We will never know for sure if the events leading to my finding out I had Parkinson’s disease was a contributing factor, but we often wonder. Did stressful events, i.e., the passing of my father, our son’s unexpected child and my work environment have something to do with the “early” onset? Perhaps I was predisposed to the probability of having Parkinson’s as an elderly and those events triggered it coming out. The answer we will never know.

”Work I remember having little panic attacks every time the door opened. Sometimes I thought I would jump out of my seat. The flush that came over me and the fear that somebody would stop by my desk and ask me to do something for them. I would do it of course but not without going over it in my head slowly writing it down, or trying to write it down. Just go away. Please go — just give me the assignment and go away. Please no interruptions before I get this done. Oh.. I am so afraid that I’ll forget what I was supposed to do for him.. and what if she comes in and asks for something. I suddenly snap myself out of it. They went past me to Mr. Swanson’s office. The phone is ringing. I need to answer it. Hope I don’t have to write anything down . Remember his name. Now if I let it go to voice-mail, I can listen to the message later over and over again until I get it. down”.

My job had proved to be too stressful which seemed to increase my symptoms. I was ineffective at my job, I could no longer multi-task nor read my own handwriting. I could not remove staples or even apply enough pressure to use the stapler. I would drop files. I was slow in writing which only made it more difficult to take telephone messages, especially phone numbers correctly. My hands would cramp close and I could not open them for a minute or so. I would catch myself falling asleep at my desk after taking a pill. There was always an adjustment period of approximately 30 days whenever my dosage was increased. The increase caused drowsiness until I built up a tolerance to the medication. I was always fatigued and the commute became increasingly more difficult after a long day at the office.

Cognitive impairment is what they call it. Under normal conditions, I appeared and functioned fine. However, add stress, fatigue and a demanding and busy work situation and you get what is described as slight slowness of thought and slight difficulty with memory and word retrieval. As the disease progresses, these difficulties worsen increasing problems with speed of thought and memory and deficits in attention. Hyperkinesia and impaired control of distal musculature can cause micro-graphic (writing reduced in size) and activities of daily living become very difficult.

I realized that my career as a Corporate Paralegal had ended. The decision was made, after discussions with my treating neurologist, that I be placed on disability. The primary goal was to reduce my stress level thereby possibly postponing the progression of the disease and improving the quality of my life for as long as possible.

My neurologist sent me to see a specialist at UCLA for a second opinion, to confirm or not his diagnosis. We made the long trip to UCLA a couple of months later. That was how long it took to get an appointment to see him. They saw me, took a history of me, examined me and had me take some tests. The neurologist and his colleagues excused themselves and went to another room to discuss their findings. My husband and I were both very nervous. I know I was. While we were sitting there waiting, I kept thinking that maybe they would come out and say Dr. Williams was incorrect in his findings and I did not have Parkinson’s. Nevertheless, that was not what I heard when the doctor came back a few minutes later.

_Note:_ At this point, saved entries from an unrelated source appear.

-- ==== Sys2Proof/Machine/Patterns.lean ====
section
/-! DEFINITION. Link test patterns (chapter 11), bit by bit: the generator, the checker with its search,
its blocks and its error count, the timebase, the short form, and the start and stop of a test. -/

namespace Sys2Proof.Machine

/-! ### The patterns (R184) -/

/-- The next bit of a shift-register pattern, from the bits before it: bit `i` of the register is the bit
`i + 1` positions before. 0 for a pattern that has no register. -/
def Pattern.recur (k : Pattern) (reg : BitVec 31) : Bool :=
  match k with
  | .p7 => xor (reg.getLsbD 5) (reg.getLsbD 6)
  | .p23 => xor (reg.getLsbD 17) (reg.getLsbD 22)
  | .p31 => xor (reg.getLsbD 27) (reg.getLsbD 30)
  | .off | .user => false

/-- The bits a shift-register checker loads as its seed (R185). -/
def Pattern.seedLength : Pattern → Nat
  | .p7 => 7
  | .p23 => 23
  | .p31 => 31
  | .off | .user => 0

/-- The register after one more bit. -/
def shiftIn (reg : BitVec 31) (b : Bool) : BitVec 31 := (reg <<< 1) ||| (BitVec.ofBool b).setWidth 31

/-- The next bit of a generator or checker at a register and a USER position (R184). -/
def Pattern.nextBit (k : Pattern) (user : BitVec 64) (reg : BitVec 31) (pos : Nat) : Bool :=
  match k with
  | .user => user.getLsbD pos
  | _ => k.recur reg

/-! ### The generator (R184) -/

/-- One generator bit, as sent, and the unit after it. -/
def PatternUnit.genBit (u : PatternUnit) : Bool × PatternUnit :=
  let raw := u.settings.genPattern.nextBit u.settings.user u.genReg u.genPos
  (xor raw u.settings.genInvert, { u with genReg := shiftIn u.genReg raw, genPos := (u.genPos + 1) % 64 })

/-- The next `n` generator bits, as sent, and the unit after them. -/
def PatternUnit.genBits : Nat → PatternUnit → List Bool × PatternUnit
  | 0, u => ([], u)
  | n + 1, u =>
    let (b, v) := u.genBit
    let (bs, w) := PatternUnit.genBits n v
    (b :: bs, w)

/-! ### The checker (R185 to R187) -/

/-- The error count raised by one; it stays at 2^48 - 1 (R187). -/
def errorUp (c : BitVec 48) : BitVec 48 := if c = BitVec.allOnes 48 then c else c + 1

/-- The checker enters IN_SYNC (R185). -/
def PatternUnit.enterSync (u : PatternUnit) : PatternUnit :=
  { u with sync := .inSync, syncEver := true, badRun := 0, blockBits := 0, blockErrors := 0 }

/-- The checker goes back to SEARCHING and seeds itself anew (R186). -/
def PatternUnit.loseSync (u : PatternUnit) : PatternUnit :=
  { u with sync := .searching, badRun := 0, seeded := 0, matchRun := 0, chkPos := 0, blockBits := 0,
           blockErrors := 0 }

/-- A match in SEARCHING: the run rises, and at 64 the checker is in sync (R185). -/
def PatternUnit.searchMatch (u : PatternUnit) : PatternUnit :=
  let v := { u with matchRun := u.matchRun + 1 }
  if v.matchRun ≥ Config.syncMatches then v.enterSync else v

/-- One bit taken in SEARCHING, after inversion (R185). -/
def PatternUnit.searchBit (u : PatternUnit) (b : Bool) : PatternUnit :=
  let k := u.settings.chkPattern
  match k with
  | .user =>
    if b = u.settings.user.getLsbD u.chkPos then
      { u with chkPos := (u.chkPos + 1) % 64 }.searchMatch
    else { u with matchRun := 0 }
  | _ =>
    if u.seeded < k.seedLength then { u with seeded := u.seeded + 1, chkReg := shiftIn u.chkReg b }
    else if b = k.recur u.chkReg then { u with chkReg := shiftIn u.chkReg b }.searchMatch
    else { u with matchRun := 0, seeded := 0 }

/-- The end of a 128-bit block in IN_SYNC (R186). The run stays within 0..4 when sync-mask holds sync. -/
def PatternUnit.endBlock (u : PatternUnit) : PatternUnit :=
  let run := if u.blockErrors > Config.testBlockErrors then u.badRun + 1 else 0
  let v := { u with badRun := min run Config.badBlocksToLose, blockBits := 0, blockErrors := 0 }
  if run ≥ Config.badBlocksToLose ∧ ¬ (u.settings.syncMask ∧ u.syncEver) then v.loseSync else v

/-- One bit taken in IN_SYNC, after inversion: compared with the prediction, which runs on by itself
(R185, R186). -/
def PatternUnit.syncBit (u : PatternUnit) (b : Bool) : PatternUnit :=
  let want := u.settings.chkPattern.nextBit u.settings.user u.chkReg u.chkPos
  let bad := xor b want
  let v := { u with
    chkReg := shiftIn u.chkReg want, chkPos := (u.chkPos + 1) % 64,
    errorCount := if bad then errorUp u.errorCount else u.errorCount,
    blockErrors := if bad then u.blockErrors + 1 else u.blockErrors,
    blockBits := u.blockBits + 1 }
  if v.blockBits ≥ Config.testBlockBits then v.endBlock else v

/-- The length of a counting period, none for continuous (R183). -/
def Timebase.period : Timebase → Option Nat
  | .continuous => none
  | .bits24 => some (2 ^ 24)
  | .bits32 => some (2 ^ 32)
  | .bits40 => some (2 ^ 40)

/-- The timebase progress after one bit taken, with the period completion it may bring (R187). -/
def PatternUnit.advance (u : PatternUnit) : PatternUnit :=
  let n := u.progress + 1
  match u.settings.timebase.period with
  | none => { u with progress := n }
  | some t =>
    if n ≥ t then { u with lastResult := u.errorCount, errorCount := 0, progress := 0 }
    else { u with progress := n }

/-- One received bit handed to the checker (R185 to R187). With the checker off, and before the first slot of
the test (R183), nothing is taken. -/
def PatternUnit.takeBit (u : PatternUnit) (raw : Bool) : PatternUnit :=
  if u.settings.chkPattern = .off ∨ u.running = false then u
  else
    let b := xor raw u.settings.chkInvert
    (match u.sync with
     | .searching => u.searchBit b
     | .inSync => u.syncBit b).advance

/-! ### Start and stop (R183, R189) -/

/-- The pattern unit as TEST-START leaves it: the settings given, and the test started afresh, to run from the
first slot on (R183). -/
def PatternUnit.start (t : TestSettings) : PatternUnit :=
  { settings := t, running := false, sync := .searching, syncEver := false, errorCount := 0, progress := 0,
    lastResult := 0, badRun := 0, genReg := BitVec.allOnes 31, genPos := 0, chkReg := 0, chkPos := 0, seeded := 0,
    matchRun := 0, blockBits := 0, blockErrors := 0 }

/-- The first slot after the start of a test: the generator and the checker begin (R183). -/
def PatternUnit.begin (u : PatternUnit) : PatternUnit := { u with running := true }

/-- The pattern unit at an exit from TEST: it stops, and the results and settings are kept (R189). -/
def PatternUnit.stop (u : PatternUnit) : PatternUnit :=
  { u with running := false, sync := .searching, badRun := 0 }

/-! ### The short form (R188) -/

/-- The smallest exponent at or above `e` whose mantissa fits, within `fuel` tries (R188). -/
def shortExp (count : Nat) : Nat → Nat → Option Nat
  | 0, _ => none
  | fuel + 1, e => if count / 4 ^ e ≤ 31 then some e else shortExp count fuel (e + 1)

/-- The short form byte e × 32 + m of a count (R188). -/
def shortForm (count : Nat) : Nat :=
  match shortExp count 8 0 with
  | some e => e * 32 + count / 4 ^ e
  | none => 7 * 32 + 31

/-! ### The checker's steps -/

/-- The checker of port `p` takes received bits one after another while the port is in TEST. At a bit that
changes the sync state, the notice unit judges the test_sync condition (R174, R186). The bits handed over
before the first SLOT of the port in its test are not taken (R183; the slot that counts is the port's own
next one, DEDUCED, log entry 12). -/
def State.takeTestBits (p : PortId) : List Bool → State → State
  | [], s => s
  | b :: bs, s =>
    if (s.port p).link = .test then
      let t := s.updPort p fun P => { P with test := P.test.takeBit b }
      State.takeTestBits p bs
        (if (t.port p).test.sync = (s.port p).test.sync then t else noticeStep s t)
    else s

/-- CHECKER_SYNC (R185). -/
def execCheckerSync (p : PortId) (bits : List Bool) (s : State) : Host.Outcome State Fault Refusal :=
  .next (s.takeTestBits p bits)

/-- TEST_BLOCK_END (R186). -/
def execTestBlockEnd (p : PortId) (bits : List Bool) (s : State) : Host.Outcome State Fault Refusal :=
  .next (s.takeTestBits p bits)

/-- TIMEBASE_COMPLETION (R187). -/
def execTimebaseCompletion (p : PortId) (bits : List Bool) (s : State) :
    Host.Outcome State Fault Refusal :=
  .next (s.takeTestBits p bits)

end Sys2Proof.Machine
end

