-- ==== Sys2Proof/Machine/Commands.lean ====
section
/-! DEFINITION. The commands of section 9.3.3, each judged and carried out as the command unit takes it
from the head of the command queue (R159, R160). FABRIC-RESET stands in Reset.lean. -/

namespace Sys2Proof.Machine

/-- An identifier or selection code read from a parameter word; out of range it refuses the command with
BAD_VALUE (R160 step 3). -/
def withValue {α : Type} (x : Option α) (s : State) (k : α → Reply) : Reply :=
  match x with
  | none => .refuse .badValue s
  | some a => k a

/-! ### Identification and status lines (R163) -/

/-- IDENTIFY (R163). -/
def doIdentify (_cmd : CmdCell) (s : State) : Reply :=
  .accept false
    [Config.vendorCode, Config.partCode, Config.revision, s.plane.setWidth 32, Config.portCount] s

/-- IDENTIFY. -/
def execIdentify (s : State) : Host.Outcome State Fault Refusal :=
  .next (commandStep (some .identify) (fun c t => judgeCommand c doIdentify t) s)

/-- LINES-SET (R163). -/
def doLinesSet (cmd : CmdCell) (s : State) : Reply :=
  withValue (Word.line? (cmd.param 1)) s fun a =>
  withValue (Word.line? (cmd.param 2)) s fun b =>
    .accept false [] { s with status0 := a, status1 := b }

/-- LINES_SET. -/
def execLinesSet (s : State) : Host.Outcome State Fault Refusal :=
  .next (commandStep (some .linesSet) (fun c t => judgeCommand c doLinesSet t) s)

/-! ### Ports (R161, R164, R165) -/

/-- Port `p` is UP with may-command set (R161). -/
def State.commands (s : State) (p : PortId) : Bool := s.isUp p && (s.port p).settings.mayCommand

/-- No port but `p` is UP with may-command set. -/
def State.lastCommander (s : State) (p : PortId) : Bool :=
  s.commands p && allPorts.all fun q => decide (q = p) || !s.commands q

/-- A PORT-SET names setting `i` of the table of section 2.10 (R164). -/
def CmdCell.names (cmd : CmdCell) (i : Nat) : Bool := (cmd.param 2).getLsbD i

/-- A PORT-SET clears enable or may-command (R161). -/
def clearsCommand (cmd : CmdCell) : Bool :=
  (cmd.names 0 && !Word.flag (cmd.param 3)) || (cmd.names 10 && !Word.flag (cmd.param 14))

/-- A PORT-SET names a cadence length of 0 or above 16 (R164). -/
def badCadence (cmd : CmdCell) : Bool :=
  cmd.names 9 && (decide ((cmd.param 12).toNat = 0) || decide (16 < (cmd.param 12).toNat))

/-- A PORT-SET sets report on port `p` while two other ports have it set (R164). -/
def tooManyReports (cmd : CmdCell) (p : PortId) (s : State) : Bool :=
  cmd.names 11 && Word.flag (cmd.param 15) &&
    decide (Config.maxReportPorts ≤ ((s.reportPorts).filter fun q => !decide (q = p)).length)

/-- The value of a setting after a PORT-SET: the value word's where it is named (R42, R164). -/
def CmdCell.pick {α : Type} (cmd : CmdCell) (i : Nat) (old new : α) : α := if cmd.names i then new else old

/-- The settings of a port after a PORT-SET, clamped (R32, R34, R164). -/
def newSettings (cmd : CmdCell) (o : Settings) : Settings :=
  { enable := cmd.pick 0 o.enable (Word.flag (cmd.param 3)),
    autoRecentre := cmd.pick 1 o.autoRecentre (Word.flag (cmd.param 4)),
    payloadMode := cmd.pick 2 o.payloadMode (if Word.flag (cmd.param 5) then .drop else .forward),
    squelch := cmd.pick 3 o.squelch (Word.flag (cmd.param 6)),
    qualityFault := cmd.pick 4 o.qualityFault (Word.flag (cmd.param 7)),
    stuckN := cmd.pick 5 o.stuckN (clampNat 0 255 (cmd.param 8).toNat),
    stuckK := cmd.pick 6 o.stuckK (clampNat 0 63 (cmd.param 9).toNat),
    qualA := cmd.pick 7 o.qualA (clampNat 0 63 (cmd.param 10).toNat),
    qualD := cmd.pick 8 o.qualD (clampNat 0 63 (cmd.param 11).toNat),
    cadence := cmd.pick 9 o.cadence (cadenceOf (cmd.param 12).toNat (cmd.param 13)),
    mayCommand := cmd.pick 10 o.mayCommand (Word.flag (cmd.param 14)),
    report := cmd.pick 11 o.report (Word.flag (cmd.param 15)) }

/-- A PORT-SET clamps a value, or gives a D below the A that results from it (R32, R34, R162). -/
def portSetClamps (cmd : CmdCell) (o : Settings) : Bool :=
  (cmd.names 5 && decide (255 < (cmd.param 8).toNat)) ||
  (cmd.names 6 && decide (63 < (cmd.param 9).toNat)) ||
  (cmd.names 7 && decide (63 < (cmd.param 10).toNat)) ||
  (cmd.names 8 && decide (63 < (cmd.param 11).toNat)) ||
  (cmd.names 8 && decide ((newSettings cmd o).qualD < (newSettings cmd o).qualA))

/-- The link state after the enable setting changed from what it was before: DISABLED where it was
cleared, ACQUIRING where it was set on a DISABLED port (R39); then the fault causes are judged, which a
change of quality-fault can bring or end (R35, R36, R42). R39 and R35 both act at once and no order is stated: where
one PORT-SET clears enable and enables quality-fault with the alarm set on a port in UP, enable acts first, so the
last down cause is DISABLE and not FAULT (DESIGN CHOICE, log entry 11). -/
def State.applyEnable (s : State) (p : PortId) (before : Bool) : State :=
  let P := s.port p
  let t :=
    if before && !P.settings.enable then s.leaveFor p Port.enterDisabled .disable
    else if !before && P.settings.enable && decide (P.link = .disabled) then
      s.leaveFor p Port.enterAcquiring .disable
    else s
  t.judgeFault p

/-- An accepted PORT-SET: the settings changed together, each taking effect as R42 lays down. -/
def State.applyPortSet (s : State) (p : PortId) (cmd : CmdCell) : State :=
  let before := (s.port p).settings.enable
  (s.updPort p fun P => { P with settings := newSettings cmd P.settings }).applyEnable p before

/-- PORT-SET (R161, R164). -/
def doPortSet (cmd : CmdCell) (s : State) : Reply :=
  withValue (Word.port? (cmd.param 1)) s fun p =>
    if s.lastCommander p && clearsCommand cmd then .refuse .lockout s
    else if badCadence cmd then .refuse .badValue s
    else if tooManyReports cmd p s then .refuse .inUse s
    else .accept (portSetClamps cmd (s.port p).settings) [] (eventEnd s (s.applyPortSet p cmd))

/-- PORT_SET. -/
def execPortSet (s : State) : Host.Outcome State Fault Refusal :=
  .next (commandStep (some .portSet) (fun c t => judgeCommand c doPortSet t) s)

/-- The settings of a port as result words, in the order of words 3 to 15 of PORT-SET (R165). -/
def settingsWords (o : Settings) : List Word :=
  [flagWord o.enable, flagWord o.autoRecentre, flagWord (decide (o.payloadMode = .drop)),
   flagWord o.squelch, flagWord o.qualityFault, natWord o.stuckN, natWord o.stuckK, natWord o.qualA,
   natWord o.qualD, natWord o.cadence.length, cadenceWord o.cadence, flagWord o.mayCommand,
   flagWord o.report]

/-- The 22 result words of PORT-GET (R43, R165). -/
def portWords (P : Port) : List Word :=
  [P.link.word, flagWord P.stuck.asserted, flagWord P.quality.alarm, P.lastDown.word,
   P.quality.figure.setWidth 32, flagWord P.holds.c0, flagWord P.holds.c1, flagWord P.holds.c2,
   flagWord P.holds.c3] ++ settingsWords P.settings

/-- PORT-GET (R165). -/
def doPortGet (cmd : CmdCell) (s : State) : Reply :=
  withValue (Word.port? (cmd.param 1)) s fun p => .accept false (portWords (s.port p)) s

/-- PORT_GET. -/
def execPortGet (s : State) : Host.Outcome State Fault Refusal :=
  .next (commandStep (some .portGet) (fun c t => judgeCommand c doPortGet t) s)

/-! ### Classes and lifetime (R82, R166) -/

/-- The settings of a class from its four words, first at word `i`, clamped (R52, R90, R122, R135). -/
def classFrom (cmd : CmdCell) (i : Nat) : ClassSettings :=
  { grantMax := clampNat 1 64 (cmd.param i).toNat,
    exponent := clampInt (-3) 3 (cmd.param (i + 1)).toInt,
    weight := clampNat 1 15 (cmd.param (i + 2)).toNat,
    mcLimit := clampNat 0 1024 (cmd.param (i + 3)).toNat }

/-- The four words of a class, in the order of CLASS-SET (R166). -/
def classWords (k : ClassSettings) : List Word :=
  [natWord k.grantMax, BitVec.ofInt 32 k.exponent, natWord k.weight, natWord k.mcLimit]

/-- The twelve words of the three classes (R166). -/
def allClassWords (t : PerG ClassSettings) : List Word :=
  classWords t.c1 ++ classWords t.c2 ++ classWords t.c3

/-- CLASS-SET (R166): CLAMPED where a value in effect is not the value given. -/
def doClassSet (cmd : CmdCell) (s : State) : Reply :=
  let t : PerG ClassSettings := ⟨classFrom cmd 1, classFrom cmd 5, classFrom cmd 9⟩
  let given := (List.range 12).map fun i => cmd.param (i + 1)
  .accept (!decide (allClassWords t = given)) (allClassWords t) { s with classes := t }
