-- ==== Sys2Proof/Machine/Core.lean ====
section
/-! DEFINITION. The machine behind the host's interface. -/

def Sys2Proof.core : Host.Core :=
  { State := Sys2Proof.Machine.State, Fault := Sys2Proof.Machine.Fault,
    Refusal := Sys2Proof.Machine.Refusal, step := Sys2Proof.Machine.step,
    reset := Sys2Proof.Machine.State.reset }
end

The doctor sat down and very calmly said to me, “Yes, we confirm you have idiopathic Parkinson’s. If there is anything you need, let us know”.

In an effort to make me feel better and offer hope, he added; “You are young. There is time. By the time the disease progresses in five to ten years they will surely have a cure.” I would be happy to take you as a patient if you so desire, although I understand that this is a distance to come and see me”.

This was not going to be a bad dream. This was real. My hopes of it all being a mistake vanished in an instant.

Shock Of My Life

On a warm summer day with my man just outside,

we watched my right finger as it moved side to side

Can you stop it from moving my husband did ask?

I answered his question with a face like a mask.

We stared at each other and knew this was serious.

That’s when I saw doctors who also were curious.

I heard the diagnosis and learned my prognosis.

The news was a shock and I wanted to scream.

Don’t understand why this is happening to me.

I started to cry - maybe it’s all a bad dream?

Questions were running in my head like a flash.

What will I become and its progression how fast?

There are days that are good and others I’m stiff.

With God on my team I shall bear the dips.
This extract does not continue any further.